Event:
On April 1, 2022, the U.S. non farm data released that 431000 new non farm jobs were added, with an expected 490000. The previous value was 678000, revised to 750000.
The number of new non farm workers in the United States in March was slightly lower than expected, but still maintained a high growth rate of more than 400000.
In March, 431000 non-agricultural workers were added, less than 490000 in the market period, the smallest increase since November last year. However, the number of new non-agricultural workers in March still maintained a high growth rate, which was the 11th consecutive month since May 2021. The number of non-agricultural workers in the United States increased by more than 400000, the longest continuous increase in employment since 1939. Meanwhile, the number of new non-agricultural employment in January and February was revised up, and the number of new non-agricultural employment in February was revised up from the initial value of 678000 to 750000. After the correction, the number of new jobs in January and February this year was 95000 higher than before.
The unemployment rate continued to decline, the labor participation rate maintained an upward trend, and the employment willingness continued to rise.
The unemployment rate fell to 3.6% in March, exceeding the expected 3.7% from the previous value of 3.8%. The unemployment rate continued to improve, hitting a new low since February 2020. The labor participation rate increased to 62.4%, compared with the previous value of 62.3%. The labor participation rate continued to rise, up 0.1 percentage points from the previous month; Compared with that before the outbreak in February 2020, the difference is only about 1 percentage point.
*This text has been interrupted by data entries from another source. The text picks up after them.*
-- ==== Sys2Proof/Machine/Service.lean ====
section
/-! DEFINITION. The service dies (R478 to R483) and margins and ageing (R484 to R490). -/

namespace Sys2Proof.Machine

/-! ### Sessions that end (R504, R515) -/

/-- A session's fields in DATA0 of its events. -/
def sesWord (entry : Nat) (x : Session) : Nat := entry + x.slot * 16 + x.port * 256
/-- An entry is freed: reason 1 CLOSE, 2 deadline, 3 failover. -/
def State.endSession (s : State) (entry reason : Nat) : State :=
  match tget none s.ses.ents entry with
  | none => s
  | some x => (s.modSes fun v => { v with ents := tput none v.ents entry none }).raisePanel 0x0601 (sesWord entry x) reason

/-! ### Failover and loss (R478 to R483) -/

/-- A die is 0 SV-A or 1 SV-B. -/
def State.setDie (s : State) (d : Nat) (st : SvSt) : State := s.modHlt fun h => if d = 0 then { h with sva := st } else { h with svb := st }
def Hlt.dieIn (h : Hlt) (st : SvSt) : Option Nat := if h.sva = st then some 0 else if h.svb = st then some 1 else none
/-- The die in a state, on a panel that has power. -/
def State.svIn (s : State) (st : SvSt) : Option Nat := if s.pwr.powered then s.hlt.dieIn st else none
/-- What a failed die takes with it (R461, R480, R506): the buffered log, a running update or commit, armed fuses. -/
def State.dieWork (s : State) : State :=
  let s := s.modSpi fun p =>
    { p with logLost := p.logLost + p.logBuf.length, logBuf := [], committing := none, cmdSt := if 1 ≤ p.cmdSt ∧ p.cmdSt ≤ 5 then 0 else p.cmdSt }
  (rangeFrom 0 4).foldl (fun s q => s.modPort q fun p => { p with arm := none }) s
/-- SV_HEARTBEAT (R478). -/
def execSvHeartbeat (s : State) : Out := when_ s.svRuns s <| ok (s.modHlt fun h => { h with lastBeat := s.time })
/-- The sweep in hand at a site ends without a record: its site is unbanked (R480, R485). -/
def State.sweepEnds (s : State) (p : Nat) : State :=
  if (s.site p).clk.bankSweep then (s.modSite p fun x => { x with clk := { x.clk with bankSweep := false } }).unbankNow p else s
/-- SV_FAILOVER: after three missing heartbeats, or at once on a reported fault, the standby takes over (R479), and work in hand ends or starts again (R480, R504). -/
def execSvFailover (reported : Bool) (s : State) : Out :=
  match s.svIn .active, s.svIn .standby with
  | some a, some b =>
    when_ (reported || decide (s.hlt.lastBeat + 3 * ms ≤ s.time)) s <|
    let s := (s.setDie a .failed).setDie b .active
    let s := s.modHlt fun h => { h with failovers := satAdd16 h.failovers 1, lastBeat := s.time }
    let s := s.dieWork.modCap fun c => { c with prof := c.mirror }
    let s := s.raisePanel 0x050A b (if reported then 2 else 1)
    let s := (rangeFrom 0 4).foldl (fun s e => s.endSession e 3) s
    let s := allParts.foldl (fun s q => if (s.partn q).st = .resetting then s.warmReset q else s) s
    let s := allSites.foldl State.sweepEnds s
    ok s.promise
  | _, _ => ok s
/-- SV_STANDBY_LOST (R481). -/
def execSvStandbyLost (reported : Bool) (s : State) : Out :=
  match s.svIn .standby with
  | some b => ok (((s.setDie b .failed).unsettle 4 b).raisePanel 0x050B b (if reported then 2 else 1)).promise
  | none => ok s
/-- SV_LOST: the PCIe edge dies have seen no heartbeat for 10 ms (R482). -/
def execSvLost (s : State) : Out :=
  match s.svIn .active, s.svIn .standby with
  | some a, none =>
    when_ (decide (s.hlt.lastBeat + 10 * ms ≤ s.time)) s <|
      let since := (s.time - s.hlt.lastBeat) / ms
      let s := ((s.setDie a .failed).unsettle 4 a).dieWork.modHlt fun h => { h with svLostAt := some s.time }
      let s := (rangeFrom 0 4).foldl (fun s q => if (s.port q).alertEn then s.sendMsix q (s.port q).avec else s) s
      let s := s.raisePanel 0x050C 0 since
      let b := s.cap.cap * 1000 / 256
      let s := allSites.foldl (fun s p => if (s.site p).st = .dark then s else s.modSite p fun x => { x with ctl := { x.ctl with budget := b } }) s
      ok (s.modCap fun c => { c with static_ := true }).promise
  | _, _ => ok s
/-- SV_RESET: the key written to HLT_SVRST through any port resets every FAILED die (R483). -/
def execSvReset (port : Nat) (v : W32) (s : State) : Out :=
  when_ (s.reach port && v == 0x53565253#32) s <|
    ok (s.modHlt fun h => { h with sva := if h.sva = .failed then .resetting else h.sva, svb := if h.svb = .failed then .resetting else h.svb })
/-- A reset die ends its boot: verified, it is active where no die is, else standby with its mirror taken from the active die; unverified, it stays FAILED with
SV_RESET_FAIL (R459, R483, R497). -/
def State.dieBack (s : State) (d : Nat) (good : Bool) : State :=
  let st := if d = 0 then s.hlt.sva else s.hlt.svb
  if st ≠ .resetting then s
  else if good then
    (if (s.svIn .active).isSome then (s.setDie d .standby).modCap fun c => { c with mirror := c.prof } else s.setDie d .active).settle 4 d
  else
    let c := imageCheck s.spi.image s.ses.owner s.ses.svnMin
    (s.setDie d .failed).raisePanel 0x050E d (if c = 0 then 0x12 else bootCauseOf c)
/-- SV_RESTORED: the end of the reset of the dies, each of which runs, or fails of itself, and verifies the image; where both dies were lost the learned profiles are
(R483), and what waited for a service die is done (R482). -/
def execSvRestored (aRuns bRuns : Bool) (s : State) : Out :=
  let a := s.hlt.sva == .resetting
  let b := s.hlt.svb == .resetting
  let good := imageCheck s.spi.image s.ses.owner s.ses.svnMin == 0
  let aOk := aRuns && good
  let bOk := bRuns && good
  when_ (a || b) s <|
    let lost := !s.svRuns
    let s := if lost then s.modCap fun c => { c with prof := [], mirror := [] } else s
    let s := if a ∧ aOk = true then s.dieBack 0 true else s
    let s := if b ∧ bOk = true then s.dieBack 1 true else s
    let s := if a ∧ aOk = false then s.dieBack 0 false else s
    let s := if b ∧ bOk = false then s.dieBack 1 false else s
    let s := if lost ∧ s.svRuns = true then allSites.foldl State.siteDue ((s.tiles.map (·.1)).foldl State.dueDone s) else s
    let bits := b2n (a && aOk) + 2 * b2n (b && bOk)
    if bits = 0 then ok s.promise
    else ok ((s.modHlt fun h => { h with lastBeat := s.time, svLostAt := none }).raisePanel 0x050D bits 0).promise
It shows that the US labor market has fully recovered, the performance is relatively strong, and the employment recovery is on track. Continued high inflation, reduced household savings and steady wage growth may be the main factors to attract more American jobs.
Leisure and hotel industry, professional and business services, retail trade and manufacturing were the main sources of new non-agricultural employment in March.
The data showed that employment in leisure and hotel industry, professional and business services, retail trade and manufacturing continued to grow significantly, which was the main source of new non-agricultural employment in March. Among them, 112000 people were added in the leisure and hotel industry and 102000 in the professional and commercial service industry. In addition, other industries, including social assistance, construction and financial activities, also showed employment increases of varying magnitudes. With the cancellation of epidemic prevention measures in various states and the decline of residents' concerns about covid-19 epidemic, the impact of covid-19 epidemic on commercial activities continues to weaken, and more workers return to the labor market.
The year-on-year growth of average hourly salary was slightly higher than expected, and the strong salary growth continued to attract people to enter the labor market.
In March, the average hourly wage increased by 5.6% year-on-year, compared with the previous value of 5.1%. The wage growth was slightly higher than the expected 5.5%, and the growth momentum was still strong. At present, the labor market is in short supply and the inflation situation is severe, resulting in upward pressure on wages. In terms of working hours, the average working hours per week in March was 34.6 hours, compared with the previous value of 34.7 hours, with a slight decrease. The current tense situation in the job market also makes the company attract labor by adjusting working hours and increasing welfare expenditure, so as to enhance residents' employment intention.
The non-agricultural data provided support for the interest rate increase of 50bp at the FOMC meeting in May; The yield curve of 2-year and 10-year Treasury bonds is inverted again.
In recent weeks, the Federal Reserve's vote Committee has collectively turned the hawk. Many Federal Reserve officials, including Powell, have expressed their support for a more active monetary policy to curb the current excessive inflation. A good job market is the main reason why the United States can cope with the interest rate increase. The non farm data in March showed that the performance of the U.S. labor market remained strong and gradually recovered to the pre epidemic employment level, which provides a more sufficient reason for the United States to raise interest rates by 50bp at the FOMC meeting in May. In addition, with the release of non-agricultural data, the market expectation of raising interest rates increased, and the yield curve of 2-year and 10-year Treasury bonds hung upside down again.
Risk tips:
The spread of the epidemic in the United States;
Geopolitical crisis continues to ferment;
The Fed tightened monetary policy more than expected.